IncidentIQ

AI-Powered Incident Response — From Alert to Resolution in Under 3 Minutes

Submission for the Elastic Agent Builder Hackathon | January – February 2026


Inspiration

Picture this: It's 3:07 AM. Your phone screams. The order-service is down. Customers can't checkout. Revenue is bleeding at $12,000 per minute. You open your laptop, squinting at 5 different tabs — logs, metrics, alerts, Slack, runbooks — trying to figure out what went wrong. Forty-seven minutes later, 4 engineers deep, you finally find the root cause buried under 12,000 noisy log lines.

That single incident just cost your company $564,000.

We asked ourselves: what if AI agents could do in 2.5 minutes what takes a human team 47? Not by guessing — by using Elasticsearch's most powerful (and most underused) features to find statistically unusual errors, match alert rules via reverse search, and generate a blameless post-mortem before the on-call engineer even finishes their coffee.

That's IncidentIQ.


What It Does

IncidentIQ is a multi-agent incident response system that turns Elasticsearch into an autonomous SRE team. Three specialized agents work like a relay race, each handing off findings to the next:

The Triage Agent is your first responder. It fires up a FORK/FUSE/RRF hybrid search to find 3 similar past incidents in milliseconds, analyzes error trends, and classifies severity. "This is a P1. Here's what happened last time."

The Investigation Agent is your detective.

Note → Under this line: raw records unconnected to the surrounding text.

/-- R168 to R185, R191: packets, replies, time-outs and triggers of the sensors. A damaged packet is counted with E124 and delivers nothing; a
time-out of the back channel sends at most three times; a trigger edge of 10 ns or more is captured. -/
def Obligations.SalTraffic : Prop :=
  (∀ (n : Fin 4) (at4 : Nat) (bytes : Bytes) (s : State), salReady s n = true → parsePkt bytes = none →
    ∃ t, exec (.salPacket n false none at4 bytes) s = .next t ∧ t.evt 124 = true ∧ t.cam = s.cam ∧ sameStores s t ∧
      t.fld (Reg.SAL_PORT_ERRS n) Fld.SAL_PORT_ERRS.CRC_ERRS =
        satAdd (2 ^ (Fld.SAL_PORT_ERRS.CRC_ERRS.hi + 1 - Fld.SAL_PORT_ERRS.CRC_ERRS.lo) - 1) (s.fld (Reg.SAL_PORT_ERRS n) Fld.SAL_PORT_ERRS.CRC_ERRS) 1) ∧
  (∀ (n : Fin 4) (at4 : Nat) (bytes : Bytes) (p : SalPkt) (s : State), salReady s n = true → parsePkt bytes = some p →
    ∃ gap : Nat, exec (.salPacket n false none at4 bytes) s = .next ((takePkt n at4 p).run (applyAll [
      .inc (Reg.SAL_PORT_ERRS n) Fld.SAL_PORT_ERRS.LOST_PKTS gap, effSal n fun x => { x with rxSeq := some p.seq }] s)) ∧
      ((s.sal n).rxSeq = none → gap = 0) ∧ (∀ q, (s.sal n).rxSeq = some q → p.seq = (q + 1) % 65536 → gap = 0)) ∧
  (∀ (n : Fin 4) (bytes : Bytes) (p : SalPkt) (s : State), salReady s n = true → parsePkt bytes = some p → (s.sal n).rxSeq = none →
    exec (.salCtrlReply n bytes) s = .next ((takeReply n p).run (applyAll [
      .inc (Reg.SAL_PORT_ERRS n) Fld.SAL_PORT_ERRS.LOST_PKTS 0, effSal n fun x => { x with rxSeq := some p.seq }] s))) ∧
  (∀ (sn : Fin 8) (f : Nat) (s : State), (s.sns sn).frame = some f → (s.sns sn).early = false → snsPair s sn = true →
    exec (.salPairWaitTimeout sn) s = .next ((deliverReady sn).run (applyAll [effSns sn fun x => { x with
      lo := if x.lo.line < max (s.sns sn).lo.line (s.sns sn).hi.line then { x.lo with line := max (s.sns sn).lo.line (s.sns sn).hi.line, col := 0 } else x.lo,
      hi := if x.hi.line < max (s.sns sn).lo.line (s.sns sn).hi.line then
        { x.hi with line := max (s.sns sn).lo.line (s.sns sn).hi.line, col := snsWidth s sn / 2 } else x.hi }] s))) ∧
  (∀ (sn : Fin 8) (f : Nat) (s : State), (s.sns sn).frame = some f → (s.sns sn).early = true →
    exec (.salFrameTimeout sn) s = .next ((acts [eff [], pushInfo sn,
      (fun s => [.fld (Reg.SAL_SNS_STAT sn) Fld.SAL_SNS_STAT.IN_FRAME 0,
        .fld (Reg.SAL_SNS_STAT sn) Fld.SAL_SNS_STAT.LAST_INCOMPLETE (if (s.sns sn).incomplete then 1 else 0),
        .fld (Reg.SAL_SNS_STAT sn) Fld.SAL_SNS_STAT.LAST_SIZE_ERR (if (s.sns sn).sizeErr then 1 else 0),
        .fld (Reg.SAL_SNS_STAT sn) Fld.SAL_SNS_STAT.LAST_EARLY (if (s.sns sn).early then 1 else 0),
        effSns sn fun x => { x with frame := none, prev := some f, got := .empty, recent := .empty }]),
      endSequence sn]).run s)) ∧
  (∀ (sn : Fin 8) (s : State), (s.sns sn).frame = none → exec (.salFrameTimeout sn) s = .next s) ∧
  (∀ (n : Fin 4) (c : BcCmd) (s : State), (s.sal n).bc = some c → c.sent < 3 → tripped s = false →
    ∃ t, exec (.salBcTimeout n) s = .next t ∧ (t.sal n).bc = some { c with sent := c.sent + 1 } ∧
      t.out = s.out ++ [.packet 0 n (buildPkt (24 + c.sensor) c.kind (s.sal n).txSeq c.packet)] ∧ t.regs = s.regs ∧ sameStores s t) ∧
  (∀ (n : Fin 4) (c : BcCmd) (s : State), (s.sal n).bc = some c → 3 ≤ c.sent →
    ∃ t, exec (.salBcTimeout n) s = .next t ∧ (t.sal n).bc = none ∧ t.evt 126 = true ∧ sameStores s t) ∧
  (∀ (sn : Fin 8) (s : State), trigTargets s (0x30 + sn) = [sn.val] →
    exec (.salUpstreamTrigger sn) s = .next ((captureTrigger sn s.stamp).run s)) ∧
  (∀ (n : Fin 8) (falling : Bool) (widthNs : Nat) (s : State), 10 ≤ widthNs → trigTargets s (0x10 + n) = [] →
    bitOf (s.pn (Prm.TRIG_CFG n)) 1 = true → bitOf (s.pn (Prm.TRIG_CFG n)) 0 = falling → (s.tim.caps.getD n []).length < 4 →
    ∃ t, exec (.trigInEdge n falling widthNs) s = .next t ∧ t.tim.caps.getD n [] = s.tim.caps.getD n [] ++ [s.stamp] ∧
      t.fld (Reg.TIM_CAP_STAT n) Fld.TIM_CAP_STAT.DEPTH = (s.tim.caps.getD n []).length + 1 ∧
      t.flag (Reg.TIM_CAP_STAT n) Fld.TIM_CAP_STAT.VALID = true ∧ sameStores s t) ∧
  (∀ (n : Fin 8) (falling : Bool) (widthNs : Nat) (s : State), widthNs < 10 →
    ∃ t, exec (.trigInEdge n falling widthNs) s = .next t ∧ t.regs = s.regs ∧ t.tim = s.tim ∧ sameStores s t) ∧
  (∀ (sn : Fin 8) (at16 : Nat) (late : Bool) (rest : List (Nat × Bool)) (s : State), (s.sns sn).sends = (at16, late) :: rest → tripped s = false →
    ∃ t, exec (.salTriggerSend sn) s = .next t ∧ (t.sns sn).sends = rest ∧ (t.sns sn).count = ((s.sns sn).count + 1) % 65536 ∧
      t.out = s.out ++ [.packet 0 (snsPort s sn) (triggerBlock sn (((s.sns sn).count + 1) % 65536) at16 late)] ∧ sameStores s t)

/-- R185, R187, R237, R279, R283, R284: the mailbox commands of the sensors, the front end, the colour pipelines and the outputs. -/
def Obligations.CameraCommands : Prop :=
  (∀ (k : Svc) (s : State), Served s 0x200 k → k.f = 0 → k.n 0 1 < 8 → snsBound s (k.n 0 1) = true → zeroAt k.cmd.payload 1 1 = true →
    1 ≤ k.n 2 2 → k.n 2 2 ≤ 64 → k.cmd.len = 4 + 8 * k.n 2 2 → salReady s (snsPort s (k.n 0 1)) = true →
    (s.sal (snsPort s (k.n 0 1))).bc = none → TicketFree s k →
    exec .salBcWrite s = .next (pended k (acts [
      eff [effSal (snsPort s (k.n 0 1)) fun p => { p with tag := (p.tag + 1) % 65536 }],
      salSend (snsPort s (k.n 0 1)) ⟨(s.sal (snsPort s (k.n 0 1))).tag, k.f, ticketId k.f (s.mbx k.f).nextTicket, 1, k.n 0 1, k.n 2 2,
        leBytes 2 (s.sal (snsPort s (k.n 0 1))).tag ++ leBytes 2 (k.n 2 2) ++ k.cmd.payload.drop 4, 0⟩]) s)) ∧
  (∀ (k : Svc) (s : State), Served s 0x201 k → k.f = 0 → k.n 0 1 < 8 → snsBound s (k.n 0 1) = true → zeroAt k.cmd.payload 1 1 = true →
    1 ≤ k.n 2 2 → k.n 2 2 ≤ 64 → k.cmd.len = 4 + 4 * k.n 2 2 → salReady s (snsPort s (k.n 0 1)) = true →
    (s.sal (snsPort s (k.n 0 1))).bc = none → TicketFree s k →
    exec .salBcRead s = .next (pended k (acts [
      eff [effSal (snsPort s (k.n 0 1)) fun p => { p with tag := (p.tag + 1) % 65536 }],
      salSend (snsPort s (k.n 0 1)) ⟨(s.sal (snsPort s (k.n 0 1))).tag, k.f, ticketId k.f (s.mbx k.f).nextTicket, 2, k.n 0 1, k.n 2 2,
        leBytes 2 (s.sal (snsPort s (k.n 0 1))).tag ++ leBytes 2 (k.n 2 2) ++ k.cmd.payload.drop 4, 0⟩]) s)) ∧
  (∀ (k : Svc) (i : FrameInfo) (s : State), Served s 0x202 k → k.f = 0 → k.cmd.len = 8 → k.n 0 1 < 8 → snsBound s (k.n 0 1) = true →
    zeroAt k.cmd.payload 1 3 = true → k.n 4 4 = 0xFFFFFFFF → (s.sns (k.n 0 1)).info.head? = some i →
    exec .salFrameInfo s = .next (answered k ST_OK (infoBytes (k.n 0 1) i) (eff []) s)) ∧
  (∀ (k : Svc) (s : State), Served s 0x300 k → k.f = 0 → k.cmd.len = 24 → k.n 0 1 < 8 → k.n 1 1 < 6 → isStandby s = false → TicketFree s k →
    exec .rfeTableLoad s = .next (pended k (eff []) s)) ∧
  (∀ (k : Svc) (s : State), Served s 0x301 k → k.f = 0 → k.cmd.len = 16 → k.n 0 1 < 8 → k.n 1 1 < 6 → zeroAt k.cmd.payload 2 2 = true →
    TicketFree s k → exec .rfeTableRead s = .next (pended k (eff []) s)) ∧
  (∀ (k : Svc) (s : State), Served s 0x302 k → k.f = 0 → k.cmd.len = 4 → k.n 0 1 < 8 → zeroAt k.cmd.payload 1 3 = true →
    exec .rfeStatInfo s = .next (answered k ST_OK (leBytes 8 (statRing (k.n 0 1)) ++ leBytes 4 262144 ++ leBytes 4 4 ++
      leBytes 8 (s.pn64 (Prm.RFE_STAT_HOST_LO (k.n 0 1))) ++ leBytes 4 (s.pn (Prm.RFE_STAT_LAST (k.n 0 1))) ++
      leBytes 4 (s.sns (k.n 0 1)).lastStat) (eff []) s)) ∧
  (∀ (k : Svc) (s : State), Served s 0x400 k → k.f = 0 → k.cmd.len = 24 → k.n 1 1 = 0 → k.n 0 1 < 8 → ccTriad 0 (k.n 0 1) = none →
    isStandby s = false → TicketFree s k → exec .ccTableLoad s = .next (pended k (eff []) s)) ∧
  (∀ (k : Svc) (s : State), Served s 0x401 k → k.f = 0 → k.cmd.len = 16 → k.n 1 1 = 0 → k.n 0 1 < 8 → ccTriad 0 (k.n 0 1) = none →
    zeroAt k.cmd.payload 2 2 = true → TicketFree s k → exec .ccTableRead s = .next (pended k (eff []) s)) ∧
  (∀ (k : Svc) (s : State), Served s 0x402 k → k.f = 0 → k.cmd.len = 4 → k.n 0 1 < 16 → zeroAt k.cmd.payload 1 3 = true →
    srcEn (s.pn (Prm.OUT_SRC (k.n 0 1))) = true →
    ∃ payload, exec .outInfo s = .next (answered k ST_OK payload (eff []) s) ∧ payload.length = 48 ∧
      field payload 0 8 = leBytes 8 (ringOf s s.pn (k.n 0 1)).base) ∧
  (∀ (k : Svc) (f : Nat) (s : State), Served s 0x403 k → k.f = 0 → k.cmd.len = 4 → k.n 0 1 < 2 → zeroAt k.cmd.payload 1 3 = true →
    triadOwner s (k.n 0 1) = some f →
    ∃ t, exec .triadRelease s = .next t ∧ t.pn (Prm.TRI_OWNER (k.n 0 1)) = 0 ∧ t.arm.inService = none ∧ t.devMem = s.devMem)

It runs significant_terms and discovers that connection_pool_exhausted is appearing 70x above baseline — that's your root cause, not the noisy TimeoutException flooding the logs. It maps the blast radius: order-service → payment-service → cart → 5 services total.

The PostMortem Agent is your synthesizer. It takes everything from Triage and Investigation, searches for prevention strategies, and writes a blameless post-mortem with a timeline, action items, and recommendations.

Then the workflow fires: Slack notifies #payments-team. Jira creates ticket OPS-2847. The audit log captures everything. Total elapsed time: 2 minutes 30 seconds.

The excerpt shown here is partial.